Lind set a court recess from Wednesday to Monday, when “we will proceed with the defence case”, she said.

The defence has listed 46 potential witnesses and the trial is scheduled to run to August 23.

Lawyers for Manning have described him as naive but well-intentioned in wanting to show the American public the reality of war in Afghanistan and Iraq.

Army prosecutors contend US security was damaged when the WikiLeaks anti-secrecy website published classified information supplied by Manning. They say Manning obtained more than 700,000 classified files, combat videos and diplomatic cables while he was a junior intelligence analyst in Iraq in 2009 and 2010.

Among the accusations of harm to the United States, the former head of the Guantanamo Bay prison in Cuba has testified that the leaking of details of prisoners held there threatened “serious” damage to national security.

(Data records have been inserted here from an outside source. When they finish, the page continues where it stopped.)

-- ==== Sys2Proof/Machine/Operands.lean ====
section
/-! DEFINITION. The operand forms of 30_encoding.md R85 and the fixed registers of SYSCALL. -/

namespace Sys2Proof.Machine

/-- `V0_IDX`: the service-number register (10_state.md R22, D11; PRESUMED, log 9). -/
def v0Idx : RegIdx := 2#5

/-- `A0_IDX`: the argument register (R22, D11; PRESUMED, log 9). -/
def a0Idx : RegIdx := 4#5

/-- `sext_32` (00_scope.md R8): ADDIU, LW, SW, BEQ, BNE. -/
def sext (imm : BitVec 16) : Word := imm.signExtend 32

/-- `zext_32` (R8): ANDI, ORI, LUI, "the raw 16-bit value". -/
def zext (imm : BitVec 16) : Word := imm.setWidth 32

/-- The branch displacement, a signed count of instructions: `sext_32(imm) << 2`. -/
def branchDisplacement (imm : BitVec 16) : Word := sext imm <<< 2

/-- The jump target: `zext_32(target) << 2`, with nothing of the pc in it (R160). -/
def jumpTarget (target : BitVec 26) : Word := target.setWidth 32 <<< 2

end Sys2Proof.Machine
end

Military prosecutors have sought to portray Manning as a loner who boasted of his expertise with computers and ability to crack passwords. They contend that arrogance drove Manning to leak the information.

Manning’s attorney, David Coombs, has said the soldier from Crescent, Oklahoma, believed the leaked material would not harm US interests since it lacked operational value.

Coombs contends Manning, who is gay, was struggling with his sexual identity when he arrived in Iraq and was conflicted by his exposure to war and a trove of military data.

Dressed in a dark uniform, the slightly built Manning has sat silently throughout the trial so far, dwarfed by his taller defence attorneys and listening with a chin on his fist or slumped in his chair.

As the case has ground on, the onlookers that filled the small courtroom in the early days dwindled to about a half dozen by Tuesday. About a dozen reporters were following the trial through closed-circuit television, far fewer than the crowds when the case opened.

The testimony at Fort Meade outside Washington, home of the ultra-secret National Security Agency, has portrayed a laid-back atmosphere at the outpost east of Baghdad where Manning worked.

He and other analysts often listened to music, played video games or watched movies while they were on duty, supposed to be tracking insurgents and al Qaeda, witnesses have said.

WikiLeaks returned to headlines last month when it helped organise the departure of fugitive former US National Security Agency contractor Edward Snowden from Hong Kong to Moscow.

Wikileaks’ founder Julian Assange has taken refuge in the Ecuadorean Embassy in London for the past year to avoid extradition to Sweden, where he faces questioning about allegations of rape and sexual assault.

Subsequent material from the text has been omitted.